[Collected data]
Content starts

-- ==== Sys2Proof/Laws/Changes.lean ====
section
/-! SUPPORT. What an operation may change: a state reached from another differs from it in the named parts alone, keeps the
canonical form, and its time has not run back. One lemma of this form for each operation of the machine says everything the operation
can touch; the lemmas of a sequence, a choice and a fold compose them. -/

namespace Sys2Proof.Machine

/-- `t` comes from `s` by a change of the parts `ps` alone, with the canonical form kept and time not run back. -/
structure Changes (ps : List Part) (s t : State) : Prop where
  only : Only ps s t
  wf   : s.wf = true → t.wf = true
  now_le : s.now ≤ t.now

/-- Every part of `L` is among `ps`. -/
def partsIn (L ps : List Part) : Bool := L.all ps.contains

theorem Part.same_refl (s : State) (p : Part) : p.same s s := by cases p <;> first | rfl | exact ⟨rfl, rfl⟩

theorem Part.same_trans {s t u : State} {p : Part} (h : p.same s t) (k : p.same t u) : p.same s u := by
  cases p <;> first | exact Eq.trans k h | exact ⟨k.1.trans h.1, k.2.trans h.2⟩

theorem Changes.refl (ps : List Part) (s : State) : Changes ps s s := ⟨fun p _ => p.same_refl s, id, Nat.le_refl _⟩

theorem Changes.trans {ps : List Part} {s t u : State} (h : Changes ps s t) (k : Changes ps t u) : Changes ps s u :=
  ⟨fun p hp => Part.same_trans (h.only p hp) (k.only p hp), fun w => k.wf (h.wf w), Nat.le_trans h.now_le k.now_le⟩

theorem Changes.widen {L ps : List Part} {s t : State} (h : Changes L s t) (hs : partsIn L ps = true) : Changes ps s t := by
  refine ⟨fun p hp => h.only p ?_, h.wf, h.now_le⟩
  rw [Bool.eq_false_iff] at hp ⊢
  intro hl
  exact hp (List.all_eq_true.mp hs p (List.contains_iff_mem.mp hl))

theorem partsIn_trans {A L ps : List Part} (h : partsIn A L = true) (k : partsIn L ps = true) : partsIn A ps = true := by
  simp only [partsIn, List.all_eq_true, List.contains_iff_mem] at *
  exact fun p hp => k p (h p hp)

/-- One more operation after a sequence of them. -/
theorem Changes.step {L ps : List Part} {s t u : State} (h : Changes ps s t) (k : Changes L t u) (hs : partsIn L ps = true) :
    Changes ps s u := h.trans (k.widen hs)

theorem Changes.ite {ps : List Part} {s t u : State} {c : Prop} [Decidable c] (h : Changes ps s t) (k : Changes ps s u) :
    Changes ps s (if c then t else u) := by split <;> assumption

/-- An operation done only if a condition holds. -/
theorem Changes.iteThen {ps : List Part} {s t u : State} {c : Prop} [Decidable c] (h : Changes ps s t) (k : Changes ps t u) :
    Changes ps s (if c then u else t) := by
  split
  · exact h.trans k
  · exact h

/-- An operation done unless a condition holds. -/
theorem Changes.iteElse {ps : List Part} {s t u : State} {c : Prop} [Decidable c] (h : Changes ps s t) (k : Changes ps t u) :
    Changes ps s (if c then t else u) := by
  split
  · exact h
  · exact h.trans k

theorem Changes.iteFst {α : Type} {ps : List Part} {s : State} {c : Prop} [Decidable c] {x y : State × α}
    (h : Changes ps s x.1) (k : Changes ps s y.1) : Changes ps s (if c then x else y).1 := by split <;> assumption

theorem Changes.foldl {α : Type} {ps : List Part} {s t : State} {l : List α} {f : State → α → State}
    (h : Changes ps s t) (k : ∀ u x, Changes ps u (f u x)) : Changes ps s (l.foldl f t) := by
  induction l generalizing t with
  | nil => exact h
  | cons x l ih => exact ih (h.trans (k t x))

theorem Changes.foldlFst {α β : Type} {ps : List Part} {s : State} {l : List α} {f : State × β → α → State × β} {a : State × β}
    (h : Changes ps s a.1) (k : ∀ u b x, Changes ps u (f (u, b) x).1) : Changes ps s (l.foldl f a).1 := by
  induction l generalizing a with
  | nil => exact h
  | cons x l ih => exact ih (h.trans (k a.1 a.2 x))

/-- The first part of a pair that an operation has answered. -/
theorem Changes.ofPair {α : Type} {ps : List Part} {s t : State} {x : State × α} {b : α} (e : x = (t, b))
    (h : Changes ps s x.1) : Changes ps s t := by subst e; exact h

theorem Changes.mkFst {α : Type} {ps : List Part} {s t : State} {b : α} (h : Changes ps s t) : Changes ps s (t, b).1 := h

/-- A replacement of parts other than time, registers, memory and check bits. -/
theorem Changes.record {ps : List Part} {s t : State} {free reaches die cores locks mesh holds fabric host engine weights power toll
    idle diag ibiOn ibis outs pending} (h : Changes ps s t)
    (hs : ∀ p, ps.contains p = true ∨ p.same t (State.mk t.now free t.regs t.marks t.mem t.ecc reaches die cores locks mesh holds fabric
      host engine weights power toll idle diag ibiOn ibis outs pending)) :
    Changes ps s (State.mk t.now free t.regs t.marks t.mem t.ecc reaches die cores locks mesh holds fabric host engine weights power toll
      idle diag ibiOn ibis outs pending) := by
  refine h.trans ⟨fun p hp => ?_, fun w => ?_, Nat.le_refl _⟩
  · rcases hs p with h | h
    · exact absurd (h.symm.trans hp) (by decide)
    · exact h
  · rw [State.wf_iff] at w ⊢
    exact w

theorem Changes.now {ps : List Part} {s t : State} (h : Changes ps s t) (hp : ps.contains .now = false := by rfl) :
    t.now = s.now := h.only .now hp

theorem Changes.free {ps : List Part} {s t : State} (h : Changes ps s t) (hp : ps.contains .free = false := by rfl) :
    t.free = s.free := h.only .free hp

theorem Changes.regs {ps : List Part} {s t : State} (h : Changes ps s t) (hp : ps.contains .regs = false := by rfl) :
    t.regs = s.regs := (h.only .regs hp).1

theorem Changes.marks {ps : List Part} {s t : State} (h : Changes ps s t) (hp : ps.contains .regs = false := by rfl) :
    t.marks = s.marks := (h.only .regs hp).2

theorem Changes.mem {ps : List Part} {s t : State} (h : Changes ps s t) (hp : ps.contains .mem = false := by rfl) :
    t.mem = s.mem := h.only .mem hp

theorem Changes.ecc {ps : List Part} {s t : State} (h : Changes ps s t) (hp : ps.contains .ecc = false := by rfl) :
    t.ecc = s.ecc := h.only .ecc hp

theorem Changes.reaches {ps : List Part} {s t : State} (h : Changes ps s t) (hp : ps.contains .reaches = false := by rfl) :
    t.reaches = s.reaches := h.only .reaches hp

theorem Changes.die {ps : List Part} {s t : State} (h : Changes ps s t) (hp : ps.contains .die = false := by rfl) :
    t.die = s.die := h.only .die hp

theorem Changes.cores {ps : List Part} {s t : State} (h : Changes ps s t) (hp : ps.contains .cores = false := by rfl) :
    t.cores = s.cores := h.only .cores hp

theorem Changes.locks {ps : List Part} {s t : State} (h : Changes ps s t) (hp : ps.contains .locks = false := by rfl) :
    t.locks = s.locks := h.only .locks hp

theorem Changes.mesh {ps : List Part} {s t : State} (h : Changes ps s t) (hp : ps.contains .mesh = false := by rfl) :
    t.mesh = s.mesh := h.only .mesh hp

theorem Changes.holds {ps : List Part} {s t : State} (h : Changes ps s t) (hp : ps.contains .holds = false := by rfl) :
    t.holds = s.holds := h.only .holds hp

theorem Changes.fabric {ps : List Part} {s t : State} (h : Changes ps s t) (hp : ps.contains .fabric = false := by rfl) :
    t.fabric = s.fabric := h.only .fabric hp

theorem Changes.host {ps : List Part} {s t : State} (h : Changes ps s t) (hp : ps.contains .host = false := by rfl) :
    t.host = s.host := h.only .host hp

theorem Changes.engine {ps : List Part} {s t : State} (h : Changes ps s t) (hp : ps.contains .engine = false := by rfl) :
    t.engine = s.engine := h.only .engine hp

theorem Changes.weights {ps : List Part} {s t : State} (h : Changes ps s t) (hp : ps.contains .weights = false := by rfl) :
    t.weights = s.weights := h.only .weights hp

theorem Changes.power {ps : List Part} {s t : State} (h : Changes ps s t) (hp : ps.contains .power = false := by rfl) :
    t.power = s.power := h.only .power hp

theorem Changes.toll {ps : List Part} {s t : State} (h : Changes ps s t) (hp : ps.contains .toll = false := by rfl) :
    t.toll = s.toll := h.only .toll hp

theorem Changes.idle {ps : List Part} {s t : State} (h : Changes ps s t) (hp : ps.contains .idle = false := by rfl) :
    t.idle = s.idle := h.only .idle hp

theorem Changes.diag {ps : List Part} {s t : State} (h : Changes ps s t) (hp : ps.contains .diag = false := by rfl) :
    t.diag = s.diag := h.only .diag hp

theorem Changes.ibiOn {ps : List Part} {s t : State} (h : Changes ps s t) (hp : ps.contains .ibiOn = false := by rfl) :
    t.ibiOn = s.ibiOn := h.only .ibiOn hp

theorem Changes.ibis {ps : List Part} {s t : State} (h : Changes ps s t) (hp : ps.contains .ibis = false := by rfl) :
    t.ibis = s.ibis := h.only .ibis hp

theorem Changes.outs {ps : List Part} {s t : State} (h : Changes ps s t) (hp : ps.contains .outs = false := by rfl) :
    t.outs = s.outs := h.only .outs hp

theorem Changes.pending {ps : List Part} {s t : State} (h : Changes ps s t) (hp : ps.contains .pending = false := by rfl) :
    t.pending = s.pending := h.only .pending hp

/-- An outcome is a next state, reached by a change of the parts `ps` alone. -/
def OutChanges (ps : List Part) (s : State) (o : Host.Outcome State Fault Refusal) : Prop := ∃ t, o = .next t ∧ Changes ps s t

theorem OutChanges.next {ps : List Part} {s t : State} (h : Changes ps s t) : OutChanges ps s (.next t) := ⟨t, rfl, h⟩

theorem OutChanges.ite {ps : List Part} {s : State} {c : Prop} [Decidable c] {x y : Host.Outcome State Fault Refusal}
    (h : OutChanges ps s x) (k : OutChanges ps s y) : OutChanges ps s (if c then x else y) := by split <;> assumption

theorem OutChanges.widen {L ps : List Part} {s : State} {o : Host.Outcome State Fault Refusal} (h : OutChanges L s o)
    (hs : partsIn L ps = true) : OutChanges ps s o := by
  obtain ⟨t, e, k⟩ := h
  exact ⟨t, e, k.widen hs⟩

end Sys2Proof.Machine
end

Content ends

=== What you have to do ===
In the entries above, find the line holding "hp) (by decide)" and the line holding "(hp : ps.contains .mem"; print both of them and every line between, exactly, and nothing else.

=== Your response ===
    · exact absurd (h.symm.trans hp) (by decide)
    · exact h
  · rw [State.wf_iff] at w ⊢
    exact w

theorem Changes.now {ps : List Part} {s t : State} (h : Changes ps s t) (hp : ps.contains .now = false := by rfl) :
    t.now = s.now := h.only .now hp

theorem Changes.free {ps : List Part} {s t : State} (h : Changes ps s t) (hp : ps.contains .free = false := by rfl) :
    t.free = s.free := h.only .free hp

theorem Changes.regs {ps : List Part} {s t : State} (h : Changes ps s t) (hp : ps.contains .regs = false := by rfl) :
    t.regs = s.regs := (h.only .regs hp).1

theorem Changes.marks {ps : List Part} {s t : State} (h : Changes ps s t) (hp : ps.contains .regs = false := by rfl) :
    t.marks = s.marks := (h.only .regs hp).2

theorem Changes.mem {ps : List Part} {s t : State} (h : Changes ps s t) (hp : ps.contains .mem = false := by rfl) :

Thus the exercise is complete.